/-- Offset of the PTP header of a PTP frame (R319). -/
def ptpFrame (f : List Byte) : Option Nat :=
  let (_, _, t, o) := l2 f
  if t = 0x88F7 then some o
  else match udpOff f with
    | some u => if beAt f (u + 2) 2 = 319 ∨ beAt f (u + 2) 2 = 320 then some (u + 8) else none
    | none => none

/-- Is instance `i` a time-aware relay on the bridge pair for a domain (R352)? -/
def State.isRelay (s : State) (i domain : Nat) : Bool :=
  s.bit (.time i) Reg.Time.CFG_EN && s.fld (.time i) (Reg.Time.CFG_PROFILE i) = 0 &&
    s.fld (.time i) (Reg.Time.CFG_PORT i) = 4 && s.fld (.time i) (Reg.Time.CFG_DOMAIN i) = domain

/-- Bytes with a number added, modulo its size, at an offset (big-endian). -/
def beAdd (f : List Byte) (k n : Nat) (v : Int) : List Byte :=
  let x := unsigned (8 * n) (beAt f k n + v)
  f.take k ++ (List.range n).map (fun j => BitVec.ofNat 8 (x / 256 ^ (n - 1 - j))) ++ f.drop (k + n)

/-- UDP checksum 0, in a UDP/IPv4 frame whose contents change in flight (R355). -/
def noChecksum (f : List Byte) : List Byte :=
  match udpOff f with
  | some u => f.take (u + 6) ++ [0, 0] ++ f.drop (u + 8)
  | none => f

/-- A number is added to the correctionField of a PTP header at `h`. -/
def addCorrection (f : List Byte) (h : Nat) (v : Int) : List Byte := noChecksum (beAdd f (h + 8) 8 v)

/-- RX_LAT or TX_LAT of a port, in 2^-16 ns (R354, R371). -/
def State.latOf (s : State) (p : Nat) (f : Nat → Fld) : Int := signed 32 (s.fld .tsq (f p))

/-- The receive stamp of a frame whose message timestamp point passes the balls at `t` ns, in 2^-16 ns of device time
(R354). -/
def State.rxTime (s : State) (p t : Nat) : Int := (t * 65536 : Nat) - s.latOf p Reg.Tsq.Q_RX_LAT

/-- The transmit stamp of a frame that starts at `t` ns: its message timestamp point is 64 bit times later (R354). -/
def State.txTime (s : State) (p t : Nat) : Int :=
  (t * 65536 : Nat) + roundOpen (64000 * 65536) (s.ethMbps p) + s.latOf p Reg.Tsq.Q_TX_LAT

/-- HOST_MODE CORRECT: the departure time less the originTimestamp is added to correctionField (R355). -/
def State.ptpCorrect (s : State) (p : Nat) (f : List Byte) (k t : Nat) : List Byte :=
  let origin : Nat := (beAt f (k + 34) 6 * 1000000000 + beAt f (k + 40) 4) * 65536
  addCorrection f k (s.txTime p t - origin)

/-- A PTP event frame forwarded across the pair: the residence time, from its receipt at `rx` on the other port to its
departure from port `p` at `t`, is added to correctionField; a relay applies its rate ratio and the upstream link delay
too (R355). -/
def State.residence (s : State) (p : Nat) (f : List Byte) (rx t : Nat) : List Byte :=
  match ptpFrame f with
  | some h =>
    if beAt f h 1 % 16 ≤ 3 then
      let r : Int := s.txTime p t - s.rxTime (5 - p) rx
      addCorrection f h (match [0, 1].find? (fun i => s.isRelay i (beAt f (h + 4) 1)) with
        | some i => r + roundOpen (r * signed 32 (s.fld (.time i) Reg.Time.RATE_RATIO)) (65536 * 1000000000) +
            s.fld (.time i) Reg.Time.MEAN_DELAY
        | none => r)
    else f
  | none => f

/-- Does an instance send one-step (R355)? -/
def State.oneStepOn (s : State) (i : Nat) : Bool := s.bit (.time i) Reg.Time.CFG_ONE_STEP

/-- A PTP message of an instance joins the CONTROL queue of a port (R320). -/
def State.ptpEnqueue (s : State) (p : Nat) (body : TxBody) : State :=
  match s.controlQueue p with
  | some q => if s.hasEth p then s.enqueue p q { len := 90, body := body } else s
  | none => s

/-- The one-step channel that a frame needs: that of its instance, for a Sync or a Pdelay_Resp (R355, R356). -/
def State.oneStepOf (s : State) (f : TxFrame) : Option Nat :=
  match f.body with
  | .ptp i kind .. => if (kind = 0 || kind = 4) && s.oneStepOn i then some i else none
  | _ => none

/-- What a frame's departure does besides the statistics. The stamp of an event message goes into its one-step channel,
or into the instance's own state and the message that follows it (R355, R356). -/
def State.departed (s : State) (p t : Nat) (f : TxFrame) : State :=
  let onWire := fun (s : State) (body : TxBody) =>
    let e := s.eth p
    s.setEth p { e with wire := e.wire.map (fun w => (w.1, { w.2 with body := body })) }
  match f.body with
  | .stream n k seq .. =>
    let s := (s.count (.egress n) Reg.Egress.PACKETS).set (.egress n) Reg.Egress.LAST_SEQ (seq % 65536)
    { s with twin := { s.twin with sentSeq := s.twin.sentSeq.put 0 n (k + 1) } }
  | .ptp i kind seq stamp corr rx =>
    let at_ := s.txTime p t + (s.inst i).off
    let s := if kind = 0 || kind = 2 || kind = 4 then
        s.setInst i { s.inst i with stamps := (s.inst i).stamps.put 0 kind at_ } else s
    if kind = 0 then
      (if s.oneStepOn i then onWire s (.ptp i kind seq (at_ / 65536).toNat (corr + at_ % 65536))
       else s.ptpEnqueue p (.ptp i 5 seq (at_ / 65536).toNat (at_ % 65536)))
    else if kind = 4 then
      (if s.oneStepOn i then onWire s (.ptp i kind seq stamp (corr + (at_ - rx)) rx)
       else s.ptpEnqueue p (.ptp i 6 seq (at_ / 65536).toNat (at_ % 65536)))
    else s
  | .host bytes =>
    match hostPtp bytes with
    | some k =>
      if s.bit .tsq (Reg.Tsq.Q_CFG_HOST_MODE p) then onWire s (.host (s.ptpCorrect p bytes k t))
      else
        let q := s.tsQueue p
        s.setTsQueue p { q with sent := q.sent ++ [(beAt bytes k 1 % 16, beAt bytes (k + 4) 1, beAt bytes (k + 30) 2)] }
    | none => s
  | .bridge bytes stomped rx =>
    let s := (onWire s (.bridge (s.residence p bytes rx t) stomped rx)).stat p 42
    if stomped then s.stat p 43 else s
  | _ => s

/-- The bytes of a frame held as bytes. -/
def TxFrame.bytes (f : TxFrame) : List Byte :=
  match f.body with
  | .host b => b
  | .bridge b _ _ => b
  | .heartbeat b => b
  | _ => []

/-- Unicast, multicast or broadcast, as 0, 1, 2 (R344). -/
def castOf (f : List Byte) : Nat :=
  if beAt f 0 6 = 2 ^ 48 - 1 then 2 else if beAt f 0 1 % 2 = 1 then 1 else 0

/-- The same of a transmit frame: a stream's goes to its destination, PTP messages are multicast. -/
def State.txCast (s : State) (f : TxFrame) : Nat :=
  match f.body with
  | .stream n .. =>
    if s.fld (.egress n) Reg.Egress.CTRL_FORMAT = 1 then
      (if s.fld (.egress n) Reg.Egress.DEST_IP / 2 ^ 28 = 14 then 1 else 0)
    else
      let hi := s.fld (.egress n) Reg.Egress.DMAC_HI
      if hi = 0xFFFF ∧ s.fld (.egress n) Reg.Egress.DMAC_LO = 0xFFFFFFFF then 2 else hi / 256 % 2
  | .ptp .. => 1
  | .stagedoor .. => 0
  | _ => castOf f.bytes

/-- Does a transmit frame carry a VLAN tag? -/
def State.txTagged (s : State) (f : TxFrame) : Bool :=
  match f.body with
  | .stream n .. => s.bit (.egress n) Reg.Egress.CTRL_TAGGED
  | _ => beAt f.bytes 12 2 = 0x8100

* * * *

- [Prompt]: Everything in the data above is to be given again, unchanged.

- [Written solution]:
/-- Offset of the PTP header of a PTP frame (R319). -/
def ptpFrame (f : List Byte) : Option Nat :=
  let (_, _, t, o) := l2 f
  if t = 0x88F7 then some o
  else match udpOff f with
    | some u => if beAt f (u + 2) 2 = 319 ∨ beAt f (u + 2) 2 = 320 then some (u + 8) else none
    | none => none

/-- Is instance `i` a time-aware relay on the bridge pair for a domain (R352)? -/
def State.isRelay (s : State) (i domain : Nat) : Bool :=
  s.bit (.time i) Reg.Time.CFG_EN && s.fld (.time i) (Reg.Time.CFG_PROFILE i) = 0 &&
    s.fld (.time i) (Reg.Time.CFG_PORT i) = 4 && s.fld (.time i) (Reg.Time.CFG_DOMAIN i) = domain

/-- Bytes with a number added, modulo its size, at an offset (big-endian). -/
def beAdd (f : List Byte) (k n : Nat) (v : Int) : List Byte :=
  let x := unsigned (8 * n) (beAt f k n + v)
  f.take k ++ (List.range n).map (fun j => BitVec.ofNat 8 (x / 256 ^ (n - 1 - j))) ++ f.drop (k + n)

/-- UDP checksum 0, in a UDP/IPv4 frame whose contents change in flight (R355). -/
def noChecksum (f : List Byte) : List Byte :=
  match udpOff f with
  | some u => f.take (u + 6) ++ [0, 0] ++ f.drop (u + 8)
  | none => f

/-- A number is added to the correctionField of a PTP header at `h`. -/
def addCorrection (f : List Byte) (h : Nat) (v : Int) : List Byte := noChecksum (beAdd f (h + 8) 8 v)

/-- RX_LAT or TX_LAT of a port, in 2^-16 ns (R354, R371). -/
def State.latOf (s : State) (p : Nat) (f : Nat → Fld) : Int := signed 32 (s.fld .tsq (f p))

/-- The receive stamp of a frame whose message timestamp point passes the balls at `t` ns, in 2^-16 ns of device time
(R354). -/
def State.rxTime (s : State) (p t : Nat) : Int := (t * 65536 : Nat) - s.latOf p Reg.Tsq.Q_RX_LAT

/-- The transmit stamp of a frame that starts at `t` ns: its message timestamp point is 64 bit times later (R354). -/
def State.txTime (s : State) (p t : Nat) : Int :=
  (t * 65536 : Nat) + roundOpen (64000 * 65536) (s.ethMbps p) + s.latOf p Reg.Tsq.Q_TX_LAT

/-- HOST_MODE CORRECT: the departure time less the originTimestamp is added to correctionField (R355). -/
def State.ptpCorrect (s : State) (p : Nat) (f : List Byte) (k t : Nat) : List Byte :=
  let origin : Nat := (beAt f (k + 34) 6 * 1000000000 + beAt f (k + 40) 4) * 65536
  addCorrection f k (s.txTime p t - origin)

/-- A PTP event frame forwarded across the pair: the residence time, from its receipt at `rx` on the other port to its
departure from port `p` at `t`, is added to correctionField; a relay applies its rate ratio and the upstream link delay
too (R355). -/
def State.residence (s : State) (p : Nat) (f : List Byte) (rx t : Nat) : List Byte :=
  match ptpFrame f with
  | some h =>
    if beAt f h 1 % 16 ≤ 3 then
      let r : Int := s.txTime p t - s.rxTime (5 - p) rx
      addCorrection f h (match [0, 1].find? (fun i => s.isRelay i (beAt f (h + 4) 1)) with
        | some i => r + roundOpen (r * signed 32 (s.fld (.time i) Reg.Time.RATE_RATIO)) (65536 * 1000000000) +
            s.fld (.time i) Reg.Time.MEAN_DELAY
        | none => r)
    else f
  | none => f

/-- Does an instance send one-step (R355)? -/
def State.oneStepOn (s : State) (i : Nat) : Bool := s.bit (.time i) Reg.Time.CFG_ONE_STEP

/-- A PTP message of an instance joins the CONTROL queue of a port (R320). -/
def State.ptpEnqueue (s : State) (p : Nat) (body : TxBody) : State :=
  match s.controlQueue p with
  | some q => if s.hasEth p then s.enqueue p q { len := 90, body := body } else s
  | none => s

/-- The one-step channel that a frame needs: that of its instance, for a Sync or a Pdelay_Resp (R355, R356). -/
def State.oneStepOf (s : State) (f : TxFrame) : Option Nat :=
  match f.body with
  | .ptp i kind .. => if (kind = 0 || kind = 4) && s.oneStepOn i then some i else none
  | _ => none

/-- What a frame's departure does besides the statistics. The stamp of an event message goes into its one-step channel,
or into the instance's own state and the message that follows it (R355, R356). -/
def State.departed (s : State) (p t : Nat) (f : TxFrame) : State :=
  let onWire := fun (s : State) (body : TxBody) =>
    let e := s.eth p
    s.setEth p { e with wire := e.wire.map (fun w => (w.1, { w.2 with body := body })) }
  match f.body with
  | .stream n k seq .. =>
    let s := (s.count (.egress n) Reg.Egress.PACKETS).set (.egress n) Reg.Egress.LAST_SEQ (seq % 65536)
    { s with twin := { s.twin with sentSeq := s.twin.sentSeq.put 0 n (k + 1) } }
  | .ptp i kind seq stamp corr rx =>
    let at_ := s.txTime p t + (s.inst i).off
    let s := if kind = 0 || kind = 2 || kind = 4 then
        s.setInst i { s.inst i with stamps := (s.inst i).stamps.put 0 kind at_ } else s
    if kind = 0 then
      (if s.oneStepOn i then onWire s (.ptp i kind seq (at_ / 65536).toNat (corr + at_ % 65536))
       else s.ptpEnqueue p (.ptp i 5 seq (at_ / 65536).toNat (at_ % 65536)))
    else if kind = 4 then
      (if s.oneStepOn i then onWire s (.ptp i kind seq stamp (corr + (at_ - rx)) rx)
       else s.ptpEnqueue p (.ptp i 6 seq (at_ / 65536).toNat (at_ % 65536)))
    else s
  | .host bytes =>
    match hostPtp bytes with
    | some k =>
      if s.bit .tsq (Reg.Tsq.Q_CFG_HOST_MODE p) then onWire s (.host (s.ptpCorrect p bytes k t))
      else
        let q := s.tsQueue p
        s.setTsQueue p { q with sent := q.sent ++ [(beAt bytes k 1 % 16, beAt bytes (k + 4) 1, beAt bytes (k + 30) 2)] }
    | none => s
  | .bridge bytes stomped rx =>
    let s := (onWire s (.bridge (s.residence p bytes rx t) stomped rx)).stat p 42
    if stomped then s.stat p 43 else s
  | _ => s

/-- The bytes of a frame held as bytes. -/
def TxFrame.bytes (f : TxFrame) : List Byte :=
  match f.body with
  | .host b => b
  | .bridge b _ _ => b
  | .heartbeat b => b
  | _ => []

/-- Unicast, multicast or broadcast, as 0, 1, 2 (R344). -/
def castOf (f : List Byte) : Nat :=
  if beAt f 0 6 = 2 ^ 48 - 1 then 2 else if beAt f 0 1 % 2 = 1 then 1 else 0

/-- The same of a transmit frame: a stream's goes to its destination, PTP messages are multicast. -/
def State.txCast (s : State) (f : TxFrame) : Nat :=
  match f.body with
  | .stream n .. =>
    if s.fld (.egress n) Reg.Egress.CTRL_FORMAT = 1 then
      (if s.fld (.egress n) Reg.Egress.DEST_IP / 2 ^ 28 = 14 then 1 else 0)
    else
      let hi := s.fld (.egress n) Reg.Egress.DMAC_HI
      if hi = 0xFFFF ∧ s.fld (.egress n) Reg.Egress.DMAC_LO = 0xFFFFFFFF then 2 else hi / 256 % 2
  | .ptp .. => 1
  | .stagedoor .. => 0
  | _ => castOf f.bytes

/-- Does a transmit frame carry a VLAN tag? -/
def State.txTagged (s : State) (f : TxFrame) : Bool :=
  match f.body with
  | .stream n .. => s.bit (.egress n) Reg.Egress.CTRL_TAGGED
  | _ => beAt f.bytes 12 2 = 0x8100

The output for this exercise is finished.